# [Exercise brief]
Report each line of the data that includes the word "register".
**** Working data ****
-- ==== Sys2Proof/Laws/State.lean ====
section
/-! SUPPORT. One lemma per field per named update of the state, each true by rfl, so that no later proof unfolds a record
update; and what the register accessors read after each update. -/

namespace Sys2Proof.Machine

/-! State.advance -/

@[simp] theorem State.advance_v (s : State) : s.advance.v = s.v := rfl
@[simp] theorem State.advance_i (s : State) : s.advance.i = s.i := rfl
@[simp] theorem State.advance_pc (s : State) : s.advance.pc = s.pc + 2 := rfl
@[simp] theorem State.advance_sp (s : State) : s.advance.sp = s.sp := rfl
@[simp] theorem State.advance_stack (s : State) : s.advance.stack = s.stack := rfl
@[simp] theorem State.advance_dt (s : State) : s.advance.dt = s.dt := rfl
@[simp] theorem State.advance_st (s : State) : s.advance.st = s.st := rfl
@[simp] theorem State.advance_mem (s : State) : s.advance.mem = s.mem := rfl
@[simp] theorem State.advance_fb (s : State) : s.advance.fb = s.fb := rfl
@[simp] theorem State.advance_keys (s : State) : s.advance.keys = s.keys := rfl
@[simp] theorem State.advance_status (s : State) : s.advance.status = s.status := rfl
@[simp] theorem State.advance_params (s : State) : s.advance.params = s.params := rfl
@[simp] theorem State.advance_draws (s : State) : s.advance.draws = s.draws := rfl

/-! State.skip -/

@[simp] theorem State.skip_v (s : State) : s.skip.v = s.v := rfl
@[simp] theorem State.skip_i (s : State) : s.skip.i = s.i := rfl
@[simp] theorem State.skip_pc (s : State) : s.skip.pc = s.pc + 2 := rfl
@[simp] theorem State.skip_sp (s : State) : s.skip.sp = s.sp := rfl
@[simp] theorem State.skip_stack (s : State) : s.skip.stack = s.stack := rfl
@[simp] theorem State.skip_dt (s : State) : s.skip.dt = s.dt := rfl
@[simp] theorem State.skip_st (s : State) : s.skip.st = s.st := rfl
@[simp] theorem State.skip_mem (s : State) : s.skip.mem = s.mem := rfl
@[simp] theorem State.skip_fb (s : State) : s.skip.fb = s.fb := rfl
@[simp] theorem State.skip_keys (s : State) : s.skip.keys = s.keys := rfl
@[simp] theorem State.skip_status (s : State) : s.skip.status = s.status := rfl
@[simp] theorem State.skip_params (s : State) : s.skip.params = s.params := rfl
@[simp] theorem State.skip_draws (s : State) : s.skip.draws = s.draws := rfl

/-! State.setReg -/

@[simp] theorem State.setReg_v (s : State) (x : RegIdx) (b : Byte) : (s.setReg x b).v = s.v.set x b := rfl
@[simp] theorem State.setReg_i (s : State) (x : RegIdx) (b : Byte) : (s.setReg x b).i = s.i := rfl
@[simp] theorem State.setReg_pc (s : State) (x : RegIdx) (b : Byte) : (s.setReg x b).pc = s.pc := rfl
@[simp] theorem State.setReg_sp (s : State) (x : RegIdx) (b : Byte) : (s.setReg x b).sp = s.sp := rfl
@[simp] theorem State.setReg_stack (s : State) (x : RegIdx) (b : Byte) : (s.setReg x b).stack = s.stack := rfl
@[simp] theorem State.setReg_dt (s : State) (x : RegIdx) (b : Byte) : (s.setReg x b).dt = s.dt := rfl
@[simp] theorem State.setReg_st (s : State) (x : RegIdx) (b : Byte) : (s.setReg x b).st = s.st := rfl
@[simp] theorem State.setReg_mem (s : State) (x : RegIdx) (b : Byte) : (s.setReg x b).mem = s.mem := rfl
@[simp] theorem State.setReg_fb (s : State) (x : RegIdx) (b : Byte) : (s.setReg x b).fb = s.fb := rfl
@[simp] theorem State.setReg_keys (s : State) (x : RegIdx) (b : Byte) : (s.setReg x b).keys = s.keys := rfl
@[simp] theorem State.setReg_status (s : State) (x : RegIdx) (b : Byte) : (s.setReg x b).status = s.status := rfl
@[simp] theorem State.setReg_params (s : State) (x : RegIdx) (b : Byte) : (s.setReg x b).params = s.params := rfl
@[simp] theorem State.setReg_draws (s : State) (x : RegIdx) (b : Byte) : (s.setReg x b).draws = s.draws := rfl

/-! State.writeByte -/

@[simp] theorem State.writeByte_v (s : State) (a : Nat) (b : Byte) : (s.writeByte a b).v = s.v := rfl
@[simp] theorem State.writeByte_i (s : State) (a : Nat) (b : Byte) : (s.writeByte a b).i = s.i := rfl
@[simp] theorem State.writeByte_pc (s : State) (a : Nat) (b : Byte) : (s.writeByte a b).pc = s.pc := rfl
@[simp] theorem State.writeByte_sp (s : State) (a : Nat) (b : Byte) : (s.writeByte a b).sp = s.sp := rfl
@[simp] theorem State.writeByte_stack (s : State) (a : Nat) (b : Byte) : (s.writeByte a b).stack = s.stack := rfl
@[simp] theorem State.writeByte_dt (s : State) (a : Nat) (b : Byte) : (s.writeByte a b).dt = s.dt := rfl
@[simp] theorem State.writeByte_st (s : State) (a : Nat) (b : Byte) : (s.writeByte a b).st = s.st := rfl
@[simp] theorem State.writeByte_mem (s : State) (a : Nat) (b : Byte) : (s.writeByte a b).mem = Memory.write s.params.font s.mem a b := rfl
@[simp] theorem State.writeByte_fb (s : State) (a : Nat) (b : Byte) : (s.writeByte a b).fb = s.fb := rfl
@[simp] theorem State.writeByte_keys (s : State) (a : Nat) (b : Byte) : (s.writeByte a b).keys = s.keys := rfl
@[simp] theorem State.writeByte_status (s : State) (a : Nat) (b : Byte) : (s.writeByte a b).status = s.status := rfl
@[simp] theorem State.writeByte_params (s : State) (a : Nat) (b : Byte) : (s.writeByte a b).params = s.params := rfl
@[simp] theorem State.writeByte_draws (s : State) (a : Nat) (b : Byte) : (s.writeByte a b).draws = s.draws := rfl

/-! State.takeFault -/

@[simp] theorem State.takeFault_v (s : State) (o : Option Word) (e : Raise) : (s.takeFault o e).v = s.v := rfl
@[simp] theorem State.takeFault_i (s : State) (o : Option Word) (e : Raise) : (s.takeFault o e).i = s.i := rfl
@[simp] theorem State.takeFault_pc (s : State) (o : Option Word) (e : Raise) : (s.takeFault o e).pc = s.pc := rfl
@[simp] theorem State.takeFault_sp (s : State) (o : Option Word) (e : Raise) : (s.takeFault o e).sp = s.sp := rfl
@[simp] theorem State.takeFault_stack (s : State) (o : Option Word) (e : Raise) : (s.takeFault o e).stack = s.stack := rfl
@[simp] theorem State.takeFault_dt (s : State) (o : Option Word) (e : Raise) : (s.takeFault o e).dt = s.dt := rfl
@[simp] theorem State.takeFault_st (s : State) (o : Option Word) (e : Raise) : (s.takeFault o e).st = s.st := rfl
@[simp] theorem State.takeFault_mem (s : State) (o : Option Word) (e : Raise) : (s.takeFault o e).mem = s.mem := rfl
@[simp] theorem State.takeFault_fb (s : State) (o : Option Word) (e : Raise) : (s.takeFault o e).fb = s.fb := rfl
@[simp] theorem State.takeFault_keys (s : State) (o : Option Word) (e : Raise) : (s.takeFault o e).keys = s.keys := rfl
@[simp] theorem State.takeFault_status (s : State) (o : Option Word) (e : Raise) : (s.takeFault o e).status = .fault { code := e.code, pc := s.pc, opcode := o, info := e.info } := rfl
@[simp] theorem State.takeFault_params (s : State) (o : Option Word) (e : Raise) : (s.takeFault o e).params = s.params := rfl
@[simp] theorem State.takeFault_draws (s : State) (o : Option Word) (e : Raise) : (s.takeFault o e).draws = s.draws := rfl

/-! The skip that depends on a condition: every field but the pc is kept. -/

theorem State.skipIf_pc (s : State) (c : Bool) : (s.skipIf c).pc = if c then s.pc + 2 else s.pc := by
  cases c <;> rfl

@[simp] theorem State.skipIf_v (s : State) (c : Bool) : (s.skipIf c).v = s.v := by cases c <;> rfl
@[simp] theorem State.skipIf_i (s : State) (c : Bool) : (s.skipIf c).i = s.i := by cases c <;> rfl
@[simp] theorem State.skipIf_sp (s : State) (c : Bool) : (s.skipIf c).sp = s.sp := by cases c <;> rfl
@[simp] theorem State.skipIf_stack (s : State) (c : Bool) : (s.skipIf c).stack = s.stack := by cases c <;> rfl
@[simp] theorem State.skipIf_dt (s : State) (c : Bool) : (s.skipIf c).dt = s.dt := by cases c <;> rfl
@[simp] theorem State.skipIf_st (s : State) (c : Bool) : (s.skipIf c).st = s.st := by cases c <;> rfl
@[simp] theorem State.skipIf_mem (s : State) (c : Bool) : (s.skipIf c).mem = s.mem := by cases c <;> rfl
@[simp] theorem State.skipIf_fb (s : State) (c : Bool) : (s.skipIf c).fb = s.fb := by cases c <;> rfl
@[simp] theorem State.skipIf_keys (s : State) (c : Bool) : (s.skipIf c).keys = s.keys := by cases c <;> rfl
@[simp] theorem State.skipIf_status (s : State) (c : Bool) : (s.skipIf c).status = s.status := by cases c <;> rfl
@[simp] theorem State.skipIf_params (s : State) (c : Bool) : (s.skipIf c).params = s.params := by cases c <;> rfl
@[simp] theorem State.skipIf_draws (s : State) (c : Bool) : (s.skipIf c).draws = s.draws := by cases c <;> rfl

/-! Registers: a read after a write gives the value written, and every other register is kept. -/

@[simp] theorem State.reg_setReg (s : State) (x : RegIdx) (b : Byte) (k : RegIdx) :
    (s.setReg x b).reg k = if k = x then b else s.reg k := by
  rcases k with ⟨k, hk⟩
  rcases x with ⟨x, hx⟩
  simp only [State.reg, State.setReg, Fin.getElem_fin, Vector.getElem_set, Fin.mk.injEq]
  split <;> split <;> first | rfl | omega

@[simp] theorem State.reg_advance (s : State) (k : RegIdx) : s.advance.reg k = s.reg k := rfl
@[simp] theorem State.reg_skip (s : State) (k : RegIdx) : s.skip.reg k = s.reg k := rfl
@[simp] theorem State.reg_skipIf (s : State) (c : Bool) (k : RegIdx) : (s.skipIf c).reg k = s.reg k := by
  cases c <;> rfl
@[simp] theorem State.reg_writeByte (s : State) (a : Nat) (b : Byte) (k : RegIdx) : (s.writeByte a b).reg k = s.reg k := rfl
@[simp] theorem State.reg_takeFault (s : State) (o : Option Word) (e : Raise) (k : RegIdx) :
    (s.takeFault o e).reg k = s.reg k := rfl

/-! A byte of memory, after updates that touch no memory. -/

@[simp] theorem State.readByte_advance (s : State) (a : Nat) : s.advance.readByte a = s.readByte a := rfl
@[simp] theorem State.readByte_skip (s : State) (a : Nat) : s.skip.readByte a = s.readByte a := rfl
@[simp] theorem State.readByte_skipIf (s : State) (c : Bool) (a : Nat) : (s.skipIf c).readByte a = s.readByte a := by
  cases c <;> rfl
@[simp] theorem State.readByte_setReg (s : State) (x : RegIdx) (b : Byte) (a : Nat) :
    (s.setReg x b).readByte a = s.readByte a := rfl
@[simp] theorem State.readByte_takeFault (s : State) (o : Option Word) (e : Raise) (a : Nat) :
    (s.takeFault o e).readByte a = s.readByte a := rfl

end Sys2Proof.Machine
end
****
# [Expected answer]
update; and what the register accessors read after each update. -/
/-! Registers: a read after a write gives the value written, and every other register is kept. -/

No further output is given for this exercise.